**Assignment:** Below are the records; output them exactly from the first line through the line with "c s).geom = s.geom := rfl", stopping there.

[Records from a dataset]
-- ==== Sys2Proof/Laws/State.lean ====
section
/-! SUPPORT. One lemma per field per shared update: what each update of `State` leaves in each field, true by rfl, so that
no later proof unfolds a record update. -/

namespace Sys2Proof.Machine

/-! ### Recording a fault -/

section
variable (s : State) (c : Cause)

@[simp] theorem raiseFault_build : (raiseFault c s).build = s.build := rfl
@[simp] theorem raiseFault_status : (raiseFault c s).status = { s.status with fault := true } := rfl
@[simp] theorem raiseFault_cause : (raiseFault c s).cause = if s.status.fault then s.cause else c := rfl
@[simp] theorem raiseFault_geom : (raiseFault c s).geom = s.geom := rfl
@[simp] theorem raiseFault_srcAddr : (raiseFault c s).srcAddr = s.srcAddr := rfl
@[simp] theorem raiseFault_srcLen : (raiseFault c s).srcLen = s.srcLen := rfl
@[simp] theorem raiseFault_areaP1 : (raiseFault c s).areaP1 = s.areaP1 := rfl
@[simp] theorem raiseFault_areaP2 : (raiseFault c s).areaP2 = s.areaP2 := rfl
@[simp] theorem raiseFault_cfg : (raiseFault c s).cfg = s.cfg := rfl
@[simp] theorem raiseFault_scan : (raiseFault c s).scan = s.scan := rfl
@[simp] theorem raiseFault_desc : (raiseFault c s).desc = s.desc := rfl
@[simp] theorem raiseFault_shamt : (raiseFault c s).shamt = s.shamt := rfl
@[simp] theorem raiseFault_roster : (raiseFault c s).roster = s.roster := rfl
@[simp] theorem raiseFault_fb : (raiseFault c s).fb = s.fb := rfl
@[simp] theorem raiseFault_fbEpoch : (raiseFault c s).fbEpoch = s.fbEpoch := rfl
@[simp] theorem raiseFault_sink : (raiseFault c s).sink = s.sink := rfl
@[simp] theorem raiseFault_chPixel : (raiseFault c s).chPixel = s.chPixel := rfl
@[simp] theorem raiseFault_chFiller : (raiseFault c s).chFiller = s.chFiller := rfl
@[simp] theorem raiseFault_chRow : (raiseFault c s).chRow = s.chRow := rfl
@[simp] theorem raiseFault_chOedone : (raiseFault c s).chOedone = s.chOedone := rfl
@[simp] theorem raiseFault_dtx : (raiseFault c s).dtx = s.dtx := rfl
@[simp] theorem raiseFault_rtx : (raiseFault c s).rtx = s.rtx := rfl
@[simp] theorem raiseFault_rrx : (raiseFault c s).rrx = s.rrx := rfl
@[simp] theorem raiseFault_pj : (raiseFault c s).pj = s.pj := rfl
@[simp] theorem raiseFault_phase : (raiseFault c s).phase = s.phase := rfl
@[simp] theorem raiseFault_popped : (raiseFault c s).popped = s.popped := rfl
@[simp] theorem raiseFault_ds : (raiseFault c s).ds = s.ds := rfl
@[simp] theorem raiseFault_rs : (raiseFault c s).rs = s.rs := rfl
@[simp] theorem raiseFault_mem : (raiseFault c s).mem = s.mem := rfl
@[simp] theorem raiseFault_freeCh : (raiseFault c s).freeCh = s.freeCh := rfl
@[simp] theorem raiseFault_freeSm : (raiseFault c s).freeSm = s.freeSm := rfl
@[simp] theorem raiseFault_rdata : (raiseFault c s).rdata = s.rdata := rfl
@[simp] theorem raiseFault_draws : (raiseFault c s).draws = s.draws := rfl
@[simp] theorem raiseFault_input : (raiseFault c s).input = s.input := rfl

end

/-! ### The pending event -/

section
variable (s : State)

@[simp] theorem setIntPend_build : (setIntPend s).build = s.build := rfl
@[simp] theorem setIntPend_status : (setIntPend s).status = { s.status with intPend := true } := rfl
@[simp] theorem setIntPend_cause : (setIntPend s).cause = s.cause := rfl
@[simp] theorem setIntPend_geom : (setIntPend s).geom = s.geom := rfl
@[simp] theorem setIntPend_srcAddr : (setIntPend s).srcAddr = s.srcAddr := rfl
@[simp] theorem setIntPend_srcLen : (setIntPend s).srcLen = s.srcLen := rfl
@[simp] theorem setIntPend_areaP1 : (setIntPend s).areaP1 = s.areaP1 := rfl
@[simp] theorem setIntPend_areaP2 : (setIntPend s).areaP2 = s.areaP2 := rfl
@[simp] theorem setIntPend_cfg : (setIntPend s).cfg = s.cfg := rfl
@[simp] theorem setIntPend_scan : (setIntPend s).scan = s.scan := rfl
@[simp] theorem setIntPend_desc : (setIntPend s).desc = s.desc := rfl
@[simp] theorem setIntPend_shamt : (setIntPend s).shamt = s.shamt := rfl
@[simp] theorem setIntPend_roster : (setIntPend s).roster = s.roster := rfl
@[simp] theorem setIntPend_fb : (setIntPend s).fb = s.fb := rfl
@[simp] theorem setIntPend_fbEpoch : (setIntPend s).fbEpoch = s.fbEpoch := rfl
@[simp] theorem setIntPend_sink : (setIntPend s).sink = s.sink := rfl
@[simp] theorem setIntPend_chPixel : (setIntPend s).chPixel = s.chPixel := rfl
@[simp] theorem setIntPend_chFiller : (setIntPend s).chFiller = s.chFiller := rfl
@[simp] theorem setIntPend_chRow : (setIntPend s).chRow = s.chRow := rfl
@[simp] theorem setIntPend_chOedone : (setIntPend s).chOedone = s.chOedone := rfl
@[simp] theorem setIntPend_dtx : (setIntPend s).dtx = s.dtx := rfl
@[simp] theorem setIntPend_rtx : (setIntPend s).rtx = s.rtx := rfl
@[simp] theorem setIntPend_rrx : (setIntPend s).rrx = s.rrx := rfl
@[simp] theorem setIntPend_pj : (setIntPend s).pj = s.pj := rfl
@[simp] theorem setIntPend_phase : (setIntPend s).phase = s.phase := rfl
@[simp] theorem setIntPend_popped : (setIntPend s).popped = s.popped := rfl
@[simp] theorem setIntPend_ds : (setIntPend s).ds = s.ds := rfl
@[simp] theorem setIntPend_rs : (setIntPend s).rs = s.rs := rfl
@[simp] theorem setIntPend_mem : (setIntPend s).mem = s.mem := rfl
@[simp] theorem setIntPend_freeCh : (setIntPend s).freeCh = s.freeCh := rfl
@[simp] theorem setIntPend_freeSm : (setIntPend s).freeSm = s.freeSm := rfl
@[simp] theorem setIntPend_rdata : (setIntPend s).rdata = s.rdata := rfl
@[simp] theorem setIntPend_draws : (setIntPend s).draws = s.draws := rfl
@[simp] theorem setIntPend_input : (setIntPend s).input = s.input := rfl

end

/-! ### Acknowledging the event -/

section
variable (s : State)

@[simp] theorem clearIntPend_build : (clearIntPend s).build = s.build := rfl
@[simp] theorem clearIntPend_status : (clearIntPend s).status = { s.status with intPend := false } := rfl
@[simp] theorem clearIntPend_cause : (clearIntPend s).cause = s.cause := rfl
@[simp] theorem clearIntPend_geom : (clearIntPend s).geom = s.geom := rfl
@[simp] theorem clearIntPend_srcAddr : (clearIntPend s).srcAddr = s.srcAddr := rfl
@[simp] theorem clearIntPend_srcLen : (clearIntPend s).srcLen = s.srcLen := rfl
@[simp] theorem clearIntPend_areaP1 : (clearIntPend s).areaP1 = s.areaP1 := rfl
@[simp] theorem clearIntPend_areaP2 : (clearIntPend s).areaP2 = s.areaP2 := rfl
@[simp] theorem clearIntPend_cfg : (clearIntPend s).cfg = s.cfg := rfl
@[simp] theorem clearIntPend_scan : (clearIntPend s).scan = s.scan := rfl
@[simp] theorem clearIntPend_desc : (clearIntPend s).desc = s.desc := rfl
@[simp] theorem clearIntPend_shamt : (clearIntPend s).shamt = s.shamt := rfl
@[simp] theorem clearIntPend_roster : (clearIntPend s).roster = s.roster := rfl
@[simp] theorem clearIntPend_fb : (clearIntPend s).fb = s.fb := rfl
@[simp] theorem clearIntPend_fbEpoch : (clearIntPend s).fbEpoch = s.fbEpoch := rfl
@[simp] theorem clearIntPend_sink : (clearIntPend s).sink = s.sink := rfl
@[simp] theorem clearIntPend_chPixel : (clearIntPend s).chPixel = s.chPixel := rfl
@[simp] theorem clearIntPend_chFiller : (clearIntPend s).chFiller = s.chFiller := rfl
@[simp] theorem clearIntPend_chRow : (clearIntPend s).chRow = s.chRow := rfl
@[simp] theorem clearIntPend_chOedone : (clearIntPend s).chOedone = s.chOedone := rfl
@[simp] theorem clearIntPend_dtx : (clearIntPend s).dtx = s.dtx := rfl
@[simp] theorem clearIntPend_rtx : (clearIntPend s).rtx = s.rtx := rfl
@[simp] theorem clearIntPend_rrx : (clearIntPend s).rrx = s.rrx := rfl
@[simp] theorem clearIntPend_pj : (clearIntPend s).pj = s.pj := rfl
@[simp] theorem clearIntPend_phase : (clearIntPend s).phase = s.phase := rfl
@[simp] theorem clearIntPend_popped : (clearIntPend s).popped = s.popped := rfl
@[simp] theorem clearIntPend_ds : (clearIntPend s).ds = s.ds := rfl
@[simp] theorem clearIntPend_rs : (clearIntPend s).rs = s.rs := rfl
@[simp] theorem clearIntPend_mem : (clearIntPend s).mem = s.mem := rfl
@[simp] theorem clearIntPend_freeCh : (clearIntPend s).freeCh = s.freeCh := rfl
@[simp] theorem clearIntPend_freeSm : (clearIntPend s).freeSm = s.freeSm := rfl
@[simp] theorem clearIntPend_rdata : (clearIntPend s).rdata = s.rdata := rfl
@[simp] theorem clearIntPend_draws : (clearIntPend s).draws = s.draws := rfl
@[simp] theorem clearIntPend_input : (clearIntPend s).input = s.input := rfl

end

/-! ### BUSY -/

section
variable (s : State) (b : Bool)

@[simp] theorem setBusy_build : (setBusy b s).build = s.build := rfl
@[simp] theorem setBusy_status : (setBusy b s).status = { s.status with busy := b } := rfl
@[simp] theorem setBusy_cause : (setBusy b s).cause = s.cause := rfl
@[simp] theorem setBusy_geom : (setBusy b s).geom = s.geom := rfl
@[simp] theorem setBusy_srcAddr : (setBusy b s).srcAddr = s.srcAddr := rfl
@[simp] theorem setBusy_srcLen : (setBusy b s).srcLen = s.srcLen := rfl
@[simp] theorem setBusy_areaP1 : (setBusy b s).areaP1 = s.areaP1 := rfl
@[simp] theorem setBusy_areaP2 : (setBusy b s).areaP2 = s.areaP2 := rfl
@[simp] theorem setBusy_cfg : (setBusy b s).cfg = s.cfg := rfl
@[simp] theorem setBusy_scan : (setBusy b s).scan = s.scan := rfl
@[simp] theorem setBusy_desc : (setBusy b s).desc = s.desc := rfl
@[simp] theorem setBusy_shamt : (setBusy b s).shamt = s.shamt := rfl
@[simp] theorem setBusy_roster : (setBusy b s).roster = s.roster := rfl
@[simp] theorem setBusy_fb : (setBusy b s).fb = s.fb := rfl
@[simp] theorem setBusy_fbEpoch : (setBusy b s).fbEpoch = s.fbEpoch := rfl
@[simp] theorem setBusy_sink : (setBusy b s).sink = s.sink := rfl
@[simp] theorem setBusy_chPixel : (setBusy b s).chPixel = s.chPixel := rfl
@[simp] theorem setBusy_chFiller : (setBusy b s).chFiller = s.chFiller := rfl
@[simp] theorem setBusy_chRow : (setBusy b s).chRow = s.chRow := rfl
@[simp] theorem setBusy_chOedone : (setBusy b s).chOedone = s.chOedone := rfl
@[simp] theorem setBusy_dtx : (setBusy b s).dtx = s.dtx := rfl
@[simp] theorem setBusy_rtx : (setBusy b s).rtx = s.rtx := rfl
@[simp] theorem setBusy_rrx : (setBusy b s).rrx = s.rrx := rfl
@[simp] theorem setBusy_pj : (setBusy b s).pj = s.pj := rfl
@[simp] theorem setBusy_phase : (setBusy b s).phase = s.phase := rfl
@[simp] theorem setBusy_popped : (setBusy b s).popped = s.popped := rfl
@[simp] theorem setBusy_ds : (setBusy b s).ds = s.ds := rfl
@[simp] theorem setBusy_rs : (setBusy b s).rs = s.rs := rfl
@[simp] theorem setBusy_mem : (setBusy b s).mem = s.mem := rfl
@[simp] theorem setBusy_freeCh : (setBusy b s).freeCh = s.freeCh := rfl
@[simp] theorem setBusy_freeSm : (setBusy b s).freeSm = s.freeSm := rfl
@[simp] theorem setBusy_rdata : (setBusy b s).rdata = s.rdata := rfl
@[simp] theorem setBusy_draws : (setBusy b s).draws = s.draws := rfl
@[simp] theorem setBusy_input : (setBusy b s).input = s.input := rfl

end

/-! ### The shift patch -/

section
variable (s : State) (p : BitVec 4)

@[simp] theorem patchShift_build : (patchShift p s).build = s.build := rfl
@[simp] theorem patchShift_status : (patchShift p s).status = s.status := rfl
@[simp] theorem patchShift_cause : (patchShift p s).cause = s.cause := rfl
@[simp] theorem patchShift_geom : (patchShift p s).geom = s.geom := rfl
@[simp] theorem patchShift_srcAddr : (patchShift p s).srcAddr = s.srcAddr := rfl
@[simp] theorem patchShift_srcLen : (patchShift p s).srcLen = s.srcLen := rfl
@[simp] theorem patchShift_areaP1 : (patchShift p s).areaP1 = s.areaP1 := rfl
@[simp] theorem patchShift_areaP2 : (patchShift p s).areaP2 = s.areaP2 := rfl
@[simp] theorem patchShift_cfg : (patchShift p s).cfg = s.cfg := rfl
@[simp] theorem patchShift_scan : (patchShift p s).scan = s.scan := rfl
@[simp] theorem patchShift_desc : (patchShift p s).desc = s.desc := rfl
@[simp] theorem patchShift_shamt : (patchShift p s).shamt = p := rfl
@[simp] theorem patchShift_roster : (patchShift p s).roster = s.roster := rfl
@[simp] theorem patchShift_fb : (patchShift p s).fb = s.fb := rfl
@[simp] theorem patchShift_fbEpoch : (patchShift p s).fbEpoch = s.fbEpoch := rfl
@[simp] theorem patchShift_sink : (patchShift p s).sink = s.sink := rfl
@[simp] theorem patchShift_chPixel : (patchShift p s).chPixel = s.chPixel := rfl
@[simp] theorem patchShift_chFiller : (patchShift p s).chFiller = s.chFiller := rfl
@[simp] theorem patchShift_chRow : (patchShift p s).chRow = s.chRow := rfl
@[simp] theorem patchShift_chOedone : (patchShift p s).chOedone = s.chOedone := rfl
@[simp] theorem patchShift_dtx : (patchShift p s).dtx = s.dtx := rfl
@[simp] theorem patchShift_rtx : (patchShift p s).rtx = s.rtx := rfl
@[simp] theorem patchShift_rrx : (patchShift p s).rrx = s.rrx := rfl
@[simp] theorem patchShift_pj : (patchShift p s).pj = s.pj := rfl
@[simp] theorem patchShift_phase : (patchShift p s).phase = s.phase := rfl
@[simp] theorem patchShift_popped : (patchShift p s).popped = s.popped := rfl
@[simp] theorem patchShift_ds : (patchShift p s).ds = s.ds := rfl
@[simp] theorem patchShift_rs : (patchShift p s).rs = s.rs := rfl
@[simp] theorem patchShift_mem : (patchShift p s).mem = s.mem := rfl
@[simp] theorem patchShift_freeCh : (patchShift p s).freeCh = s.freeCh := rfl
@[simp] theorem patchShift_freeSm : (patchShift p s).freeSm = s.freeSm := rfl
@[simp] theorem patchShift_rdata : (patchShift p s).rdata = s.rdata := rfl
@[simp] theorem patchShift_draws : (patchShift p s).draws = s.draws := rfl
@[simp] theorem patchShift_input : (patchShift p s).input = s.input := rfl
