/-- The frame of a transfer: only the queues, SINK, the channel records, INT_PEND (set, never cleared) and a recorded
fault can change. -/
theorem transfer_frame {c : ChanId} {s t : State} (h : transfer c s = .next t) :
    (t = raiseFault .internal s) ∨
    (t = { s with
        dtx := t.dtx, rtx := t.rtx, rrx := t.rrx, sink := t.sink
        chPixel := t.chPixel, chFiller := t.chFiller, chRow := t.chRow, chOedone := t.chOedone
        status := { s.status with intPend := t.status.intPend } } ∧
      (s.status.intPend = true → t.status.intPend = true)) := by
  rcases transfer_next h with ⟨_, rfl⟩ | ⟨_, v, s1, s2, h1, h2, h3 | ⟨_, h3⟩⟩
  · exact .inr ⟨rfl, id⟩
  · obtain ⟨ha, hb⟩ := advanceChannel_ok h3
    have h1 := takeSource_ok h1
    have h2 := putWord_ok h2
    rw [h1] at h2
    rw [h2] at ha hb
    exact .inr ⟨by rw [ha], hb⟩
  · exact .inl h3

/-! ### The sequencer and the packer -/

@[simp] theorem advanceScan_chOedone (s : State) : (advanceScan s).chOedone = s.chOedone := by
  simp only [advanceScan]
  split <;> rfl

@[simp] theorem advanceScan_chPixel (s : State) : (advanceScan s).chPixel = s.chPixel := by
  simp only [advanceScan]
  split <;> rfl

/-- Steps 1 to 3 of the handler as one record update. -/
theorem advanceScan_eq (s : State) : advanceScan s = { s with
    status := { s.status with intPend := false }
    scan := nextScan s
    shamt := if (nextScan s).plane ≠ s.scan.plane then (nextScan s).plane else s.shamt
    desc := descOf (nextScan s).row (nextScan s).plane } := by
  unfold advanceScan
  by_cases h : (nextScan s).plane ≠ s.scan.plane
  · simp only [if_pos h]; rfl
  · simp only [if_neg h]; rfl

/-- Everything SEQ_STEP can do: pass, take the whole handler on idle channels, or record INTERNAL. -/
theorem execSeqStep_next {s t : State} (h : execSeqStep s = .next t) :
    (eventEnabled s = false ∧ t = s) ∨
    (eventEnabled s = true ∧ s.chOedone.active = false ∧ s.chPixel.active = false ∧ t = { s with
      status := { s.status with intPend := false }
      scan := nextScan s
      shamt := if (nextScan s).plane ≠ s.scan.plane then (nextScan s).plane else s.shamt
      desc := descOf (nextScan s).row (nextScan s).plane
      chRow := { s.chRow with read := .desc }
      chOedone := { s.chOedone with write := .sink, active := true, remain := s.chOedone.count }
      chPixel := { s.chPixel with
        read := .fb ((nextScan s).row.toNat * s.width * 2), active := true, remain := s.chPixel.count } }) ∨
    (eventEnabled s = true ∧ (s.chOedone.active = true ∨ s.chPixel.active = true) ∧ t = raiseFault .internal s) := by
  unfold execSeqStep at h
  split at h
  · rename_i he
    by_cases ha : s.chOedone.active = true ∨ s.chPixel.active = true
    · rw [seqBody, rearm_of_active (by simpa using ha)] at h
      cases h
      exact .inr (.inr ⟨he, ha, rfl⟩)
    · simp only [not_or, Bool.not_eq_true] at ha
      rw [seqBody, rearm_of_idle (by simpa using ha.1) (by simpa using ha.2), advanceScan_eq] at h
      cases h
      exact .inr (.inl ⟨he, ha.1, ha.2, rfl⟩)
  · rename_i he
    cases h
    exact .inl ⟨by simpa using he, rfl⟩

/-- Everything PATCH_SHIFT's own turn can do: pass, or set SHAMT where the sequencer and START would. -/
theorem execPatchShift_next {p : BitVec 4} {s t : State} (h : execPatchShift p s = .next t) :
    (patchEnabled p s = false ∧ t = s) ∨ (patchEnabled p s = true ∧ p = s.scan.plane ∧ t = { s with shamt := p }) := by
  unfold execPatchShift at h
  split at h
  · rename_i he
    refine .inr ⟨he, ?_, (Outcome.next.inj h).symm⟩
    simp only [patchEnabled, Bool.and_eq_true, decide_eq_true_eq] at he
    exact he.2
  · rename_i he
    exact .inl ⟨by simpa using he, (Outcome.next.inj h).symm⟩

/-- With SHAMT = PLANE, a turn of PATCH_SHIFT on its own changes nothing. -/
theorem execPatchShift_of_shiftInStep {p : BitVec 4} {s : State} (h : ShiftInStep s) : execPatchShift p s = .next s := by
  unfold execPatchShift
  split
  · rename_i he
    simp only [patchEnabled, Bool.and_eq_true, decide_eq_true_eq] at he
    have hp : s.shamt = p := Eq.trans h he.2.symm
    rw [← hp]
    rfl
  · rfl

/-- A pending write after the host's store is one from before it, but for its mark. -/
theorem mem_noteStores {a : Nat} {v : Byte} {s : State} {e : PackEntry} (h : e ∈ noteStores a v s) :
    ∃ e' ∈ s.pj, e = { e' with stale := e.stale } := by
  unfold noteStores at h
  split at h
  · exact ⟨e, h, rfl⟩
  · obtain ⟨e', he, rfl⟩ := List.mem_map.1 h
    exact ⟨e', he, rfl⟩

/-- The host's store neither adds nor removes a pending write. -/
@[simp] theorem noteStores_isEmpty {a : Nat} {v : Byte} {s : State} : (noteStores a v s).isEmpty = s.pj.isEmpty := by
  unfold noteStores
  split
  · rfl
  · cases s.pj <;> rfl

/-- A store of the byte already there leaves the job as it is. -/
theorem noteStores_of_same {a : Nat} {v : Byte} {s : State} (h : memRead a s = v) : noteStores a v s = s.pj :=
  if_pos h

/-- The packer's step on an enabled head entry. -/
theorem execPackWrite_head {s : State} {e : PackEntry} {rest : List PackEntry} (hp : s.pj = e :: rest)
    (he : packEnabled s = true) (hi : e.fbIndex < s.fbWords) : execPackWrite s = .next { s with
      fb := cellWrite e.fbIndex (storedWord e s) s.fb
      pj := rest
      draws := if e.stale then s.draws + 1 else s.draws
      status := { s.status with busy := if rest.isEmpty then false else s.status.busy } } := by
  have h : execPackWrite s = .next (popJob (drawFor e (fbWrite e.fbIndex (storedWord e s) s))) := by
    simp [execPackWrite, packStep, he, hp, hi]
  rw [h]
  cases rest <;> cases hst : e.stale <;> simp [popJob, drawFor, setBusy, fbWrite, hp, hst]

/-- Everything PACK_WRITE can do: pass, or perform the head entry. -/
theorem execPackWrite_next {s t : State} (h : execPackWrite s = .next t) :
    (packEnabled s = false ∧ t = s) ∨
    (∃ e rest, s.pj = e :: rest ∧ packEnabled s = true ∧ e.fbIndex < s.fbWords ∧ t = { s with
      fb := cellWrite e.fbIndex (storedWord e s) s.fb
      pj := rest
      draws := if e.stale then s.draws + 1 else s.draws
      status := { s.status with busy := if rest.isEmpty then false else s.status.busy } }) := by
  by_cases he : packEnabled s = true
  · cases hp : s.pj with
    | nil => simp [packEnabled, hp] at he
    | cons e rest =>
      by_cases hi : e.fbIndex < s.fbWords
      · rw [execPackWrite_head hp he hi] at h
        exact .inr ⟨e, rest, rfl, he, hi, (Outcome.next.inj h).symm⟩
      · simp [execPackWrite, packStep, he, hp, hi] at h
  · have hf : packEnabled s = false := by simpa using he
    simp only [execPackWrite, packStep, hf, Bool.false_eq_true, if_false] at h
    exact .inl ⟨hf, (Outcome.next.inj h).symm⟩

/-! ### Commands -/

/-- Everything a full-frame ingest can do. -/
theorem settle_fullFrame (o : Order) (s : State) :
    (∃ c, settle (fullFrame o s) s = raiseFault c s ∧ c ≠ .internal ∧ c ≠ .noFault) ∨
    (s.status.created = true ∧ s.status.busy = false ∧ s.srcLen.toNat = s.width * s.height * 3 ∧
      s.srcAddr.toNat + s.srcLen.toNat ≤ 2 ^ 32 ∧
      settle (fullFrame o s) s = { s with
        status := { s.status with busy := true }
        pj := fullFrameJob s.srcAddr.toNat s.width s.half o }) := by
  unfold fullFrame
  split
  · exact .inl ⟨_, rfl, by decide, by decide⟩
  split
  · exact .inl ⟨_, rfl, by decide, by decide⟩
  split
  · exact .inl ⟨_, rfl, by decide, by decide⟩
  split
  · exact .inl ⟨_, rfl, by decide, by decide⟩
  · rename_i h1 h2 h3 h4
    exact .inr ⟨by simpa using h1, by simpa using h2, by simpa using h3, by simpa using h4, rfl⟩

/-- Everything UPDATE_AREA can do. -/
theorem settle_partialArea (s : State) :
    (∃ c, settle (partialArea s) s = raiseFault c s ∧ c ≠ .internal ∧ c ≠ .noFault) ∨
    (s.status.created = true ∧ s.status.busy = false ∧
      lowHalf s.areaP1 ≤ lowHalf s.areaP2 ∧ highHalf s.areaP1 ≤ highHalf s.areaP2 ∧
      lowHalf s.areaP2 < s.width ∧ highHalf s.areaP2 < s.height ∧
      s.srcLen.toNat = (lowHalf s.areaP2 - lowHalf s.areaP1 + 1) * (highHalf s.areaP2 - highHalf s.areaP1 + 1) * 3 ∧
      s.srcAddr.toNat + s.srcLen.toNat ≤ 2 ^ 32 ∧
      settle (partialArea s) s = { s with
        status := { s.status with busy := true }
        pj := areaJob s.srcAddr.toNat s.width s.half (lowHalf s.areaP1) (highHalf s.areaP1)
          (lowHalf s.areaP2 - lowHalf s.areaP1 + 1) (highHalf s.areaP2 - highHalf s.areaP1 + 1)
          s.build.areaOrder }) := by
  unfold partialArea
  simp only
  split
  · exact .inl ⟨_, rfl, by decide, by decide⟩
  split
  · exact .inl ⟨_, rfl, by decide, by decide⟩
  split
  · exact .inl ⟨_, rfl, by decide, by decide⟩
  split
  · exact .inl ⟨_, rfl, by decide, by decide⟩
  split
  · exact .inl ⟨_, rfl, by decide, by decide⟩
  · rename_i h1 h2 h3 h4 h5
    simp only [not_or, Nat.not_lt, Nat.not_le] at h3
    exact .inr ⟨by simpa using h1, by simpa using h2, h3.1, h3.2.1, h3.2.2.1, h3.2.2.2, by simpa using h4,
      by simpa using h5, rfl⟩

**Expected answer:**
-- ==== Sys2Proof/Laws/State.lean ====
section
/-! SUPPORT. One lemma per field per shared update: what each update of `State` leaves in each field, true by rfl, so that
no later proof unfolds a record update. -/

namespace Sys2Proof.Machine

/-! ### Recording a fault -/

section
variable (s : State) (c : Cause)

@[simp] theorem raiseFault_build : (raiseFault c s).build = s.build := rfl
@[simp] theorem raiseFault_status : (raiseFault c s).status = { s.status with fault := true } := rfl
@[simp] theorem raiseFault_cause : (raiseFault c s).cause = if s.status.fault then s.cause else c := rfl
@[simp] theorem raiseFault_geom : (raiseFault c s).geom = s.geom := rfl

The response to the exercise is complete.